[OpenAFS] shadow volumes?
Jeffrey Hutzelman
jhutz@cmu.edu
Mon, 11 Jul 2005 21:46:02 -0400
On Sunday, July 10, 2005 05:47:36 PM -0400 Matt Benjamin
<matt@linuxbox.com> wrote:
> These are, sort of, new in OpenAFS.
Where by "sort of new" you mean "not really there at all". Your
descriptions of the low-level operations are on the mark, but I wanted to
provide some background on the as-yet-nonexistent high-level features that
they seem to imply -- and a couple of warnings, as well...
When I added the 'vos shadow' and 'vos clone' commands back in early 2004,
I had in mind a mechanism by which we would keep a fileserver containing
"shadow" copies of real volumes, updated on a regular basis, as a form of
backups. If a fileserver were to die a horrible death, we could resurrect
the volumes with loss of not more than, say, a day's worth of changes,
simply by pointing the VLDB entries for those volumes at the "shadow"
fileserver. The process of restoring a multi-terabyte fileserver would be
reduced to minutes rather than days.
I also had in mind a mechanism by which you could keep multiple online
"snapshots" of a volume, which would be visible to users in some fashion so
they could go back several days in time without requiring someone to do a
restore. Depending on the operational model, such snapshots might be on
the same server as the RW volume, or on the "shadow" fileserver.
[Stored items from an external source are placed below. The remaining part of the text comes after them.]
@[simp] theorem setCtx_mem (s : State) (x : Ctx) : (s.setCtx x).mem = s.mem := rfl
@[simp] theorem setCtx_tags (s : State) (x : Ctx) : (s.setCtx x).tags = s.tags := rfl
@[simp] theorem setCtx_bad (s : State) (x : Ctx) : (s.setCtx x).bad = s.bad := rfl
@[simp] theorem setCtx_others (s : State) (x : Ctx) : (s.setCtx x).others = s.others := rfl
@[simp] theorem setCtx_jobs (s : State) (x : Ctx) : (s.setCtx x).jobs = s.jobs := rfl
@[simp] theorem setCtx_levels (s : State) (x : Ctx) : (s.setCtx x).levels = s.levels := rfl
@[simp] theorem setCtx_hutches (s : State) (x : Ctx) : (s.setCtx x).hutches = s.hutches := rfl
@[simp] theorem setCtx_joins (s : State) (x : Ctx) : (s.setCtx x).joins = s.joins := rfl
@[simp] theorem setCtx_net (s : State) (x : Ctx) : (s.setCtx x).net = s.net := rfl
@[simp] theorem setCtx_commits (s : State) (x : Ctx) : (s.setCtx x).commits = s.commits := rfl
@[simp] theorem setCtx_groups (s : State) (x : Ctx) : (s.setCtx x).groups = s.groups := rfl
@[simp] theorem setCtx_recents (s : State) (x : Ctx) : (s.setCtx x).recents = s.recents := rfl
@[simp] theorem setCtx_freeN (s : State) (x : Ctx) : (s.setCtx x).freeN = s.freeN := rfl
@[simp] theorem setCtx_agenda (s : State) (x : Ctx) : (s.setCtx x).agenda = s.agenda := rfl
@[simp] theorem setCtx_time (s : State) (x : Ctx) : (s.setCtx x).time = s.time := rfl
@[simp] theorem setCtx_l2 (s : State) (x : Ctx) : (s.setCtx x).l2 = s.l2 := rfl
@[simp] theorem setCtx_nextNo (s : State) (x : Ctx) : (s.setCtx x).nextNo = s.nextNo := rfl
@[simp] theorem setCtx_split (s : State) (x : Ctx) : (s.setCtx x).split = s.split := rfl
@[simp] theorem setCtx_heldHit (s : State) (x : Ctx) : (s.setCtx x).heldHit = s.heldHit := rfl
@[simp] theorem setCtx_portOne (s : State) (x : Ctx) : (s.setCtx x).portOne = s.portOne := rfl
@[simp] theorem setCtx_jobSeen (s : State) (x : Ctx) : (s.setCtx x).jobSeen = s.jobSeen := rfl
@[simp] theorem setCtx_known (s : State) (x : Ctx) : (s.setCtx x).known = s.known := rfl
@[simp] theorem setCtx_dropped (s : State) (x : Ctx) : (s.setCtx x).dropped = s.dropped := rfl
@[simp] theorem setCtx_ptx (s : State) (x : Ctx) : (s.setCtx x).ptx = s.ptx := rfl
@[simp] theorem setCtx_prx (s : State) (x : Ctx) : (s.setCtx x).prx = s.prx := rfl
@[simp] theorem setCtx_links (s : State) (x : Ctx) : (s.setCtx x).links = s.links := rfl
@[simp] theorem setCtx_niWait (s : State) (x : Ctx) : (s.setCtx x).niWait = s.niWait := rfl
@[simp] theorem setCtx_uops (s : State) (x : Ctx) : (s.setCtx x).uops = s.uops := rfl
@[simp] theorem setCtx_stackOn (s : State) (x : Ctx) : (s.setCtx x).stackOn = s.stackOn := rfl
@[simp] theorem setCtx_ctlb (s : State) (x : Ctx) : (s.setCtx x).ctlb = s.ctlb := rfl
@[simp] theorem setCtx_wcache (s : State) (x : Ctx) : (s.setCtx x).wcache = s.wcache := rfl
@[simp] theorem setCtx_core_id (s : State) (x : Ctx) : (s.setCtx x).core.id = s.core.id := rfl
@[simp] theorem setCtx_core_cur (s : State) (x : Ctx) : (s.setCtx x).core.cur = s.core.cur := rfl
@[simp] theorem setCtx_core_v (s : State) (x : Ctx) : (s.setCtx x).core.v = s.core.v := rfl
@[simp] theorem setCtx_core_m (s : State) (x : Ctx) : (s.setCtx x).core.m = s.core.m := rfl
@[simp] theorem setCtx_core_g (s : State) (x : Ctx) : (s.setCtx x).core.g = s.core.g := rfl
@[simp] theorem setCtx_core_sp (s : State) (x : Ctx) : (s.setCtx x).core.sp = s.core.sp := rfl
@[simp] theorem setCtx_core_ie (s : State) (x : Ctx) : (s.setCtx x).core.ie = s.core.ie := rfl
@[simp] theorem setCtx_core_pie (s : State) (x : Ctx) : (s.setCtx x).core.pie = s.core.pie := rfl
@[simp] theorem setCtx_core_inh (s : State) (x : Ctx) : (s.setCtx x).core.inh = s.core.inh := rfl
@[simp] theorem setCtx_core_schk (s : State) (x : Ctx) : (s.setCtx x).core.schk = s.core.schk := rfl
@[simp] theorem setCtx_core_mm (s : State) (x : Ctx) : (s.setCtx x).core.mm = s.core.mm := rfl
@[simp] theorem setCtx_core_rmode (s : State) (x : Ctx) : (s.setCtx x).core.rmode = s.core.rmode := rfl
@[simp] theorem setCtx_core_tcause (s : State) (x : Ctx) : (s.setCtx x).core.tcause = s.core.tcause := rfl
@[simp] theorem setCtx_core_tval (s : State) (x : Ctx) : (s.setCtx x).core.tval = s.core.tval := rfl
@[simp] theorem setCtx_core_tpc (s : State) (x : Ctx) : (s.setCtx x).core.tpc = s.core.tpc := rfl
@[simp] theorem setCtx_core_tvec (s : State) (x : Ctx) : (s.setCtx x).core.tvec = s.core.tvec := rfl
@[simp] theorem setCtx_core_hs (s : State) (x : Ctx) : (s.setCtx x).core.hs = s.core.hs := rfl
@[simp] theorem setCtx_core_job (s : State) (x : Ctx) : (s.setCtx x).core.job = s.core.job := rfl
@[simp] theorem setCtx_core_run (s : State) (x : Ctx) : (s.setCtx x).core.run = s.core.run := rfl
@[simp] theorem setCtx_core_jobs (s : State) (x : Ctx) : (s.setCtx x).core.jobs = s.core.jobs := rfl
@[simp] theorem setCtx_core_ops (s : State) (x : Ctx) : (s.setCtx x).core.ops = s.core.ops := rfl
@[simp] theorem setCtx_core_mq (s : State) (x : Ctx) : (s.setCtx x).core.mq = s.core.mq := rfl
@[simp] theorem setCtx_core_oc (s : State) (x : Ctx) : (s.setCtx x).core.oc = s.core.oc := rfl
@[simp] theorem setCtx_core_tape (s : State) (x : Ctx) : (s.setCtx x).core.tape = s.core.tape := rfl
@[simp] theorem setCtx_core_stopped (s : State) (x : Ctx) : (s.setCtx x).core.stopped = s.core.stopped := rfl
@[simp] theorem setCtx_core_cyc (s : State) (x : Ctx) : (s.setCtx x).core.cyc = s.core.cyc := rfl
@[simp] theorem setCtx_core_l1 (s : State) (x : Ctx) : (s.setCtx x).core.l1 = s.core.l1 := rfl
@[simp] theorem setCtx_core_tlb (s : State) (x : Ctx) : (s.setCtx x).core.tlb = s.core.tlb := rfl
@[simp] theorem setCtx_core_ic (s : State) (x : Ctx) : (s.setCtx x).core.ic = s.core.ic := rfl
@[simp] theorem setCtx_core_srctr (s : State) (x : Ctx) : (s.setCtx x).core.srctr = s.core.srctr := rfl
@[simp] theorem setCtx_core_binds (s : State) (x : Ctx) : (s.setCtx x).core.binds = s.core.binds := rfl
@[simp] theorem setCtx_core_ends (s : State) (x : Ctx) : (s.setCtx x).core.ends = s.core.ends := rfl
@[simp] theorem setCtx_core_held (s : State) (x : Ctx) : (s.setCtx x).core.held = s.core.held := rfl
@[simp] theorem setCtx_core_sent (s : State) (x : Ctx) : (s.setCtx x).core.sent = s.core.sent := rfl
@[simp] theorem setCtx_core_barw (s : State) (x : Ctx) : (s.setCtx x).core.barw = s.core.barw := rfl
@[simp] theorem setCtx_core_poisoned (s : State) (x : Ctx) : (s.setCtx x).core.poisoned = s.core.poisoned := rfl
@[simp] theorem setCtx_core_mfvalid (s : State) (x : Ctx) : (s.setCtx x).core.mfvalid = s.core.mfvalid := rfl
@[simp] theorem setCtx_core_stopReq (s : State) (x : Ctx) : (s.setCtx x).core.stopReq = s.core.stopReq := rfl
Both of these features can be built with the tools I added, but the tools
alone are not sufficient. OpenAFS does not have these features, and does
not even pretend to have them. Before it can, they will require additional
design and implementation work:
The shadow-fileserver feature requires either VLDB changes or an external
database to keep track of the locations of the "shadow" volumes -- you
can't just publish them in the current VLDB, because for the feature to
work they have to be real RW volumes with the same ID's as the volumes from
which they were copied.
The multiple-snapshots feature requires VLDB changes to make it possible to
associate more volume ID's with each VLDB entry, and a way to derive the
names of snapshots from the names of the volumes involved. It may be more
complex than that, depending on what sorts of policies you want to support
for when snapshots are created and removed, and how they are named. Naming
is an extremely important issue here because in order for clients to find
such volumes, there need to be mount points for them somewhere in AFS, and
those become somewhat tricky to manage. Of course, you could build a
similar feature without changing the VLDB by using an external database and
registering the clones separately in the VLDB.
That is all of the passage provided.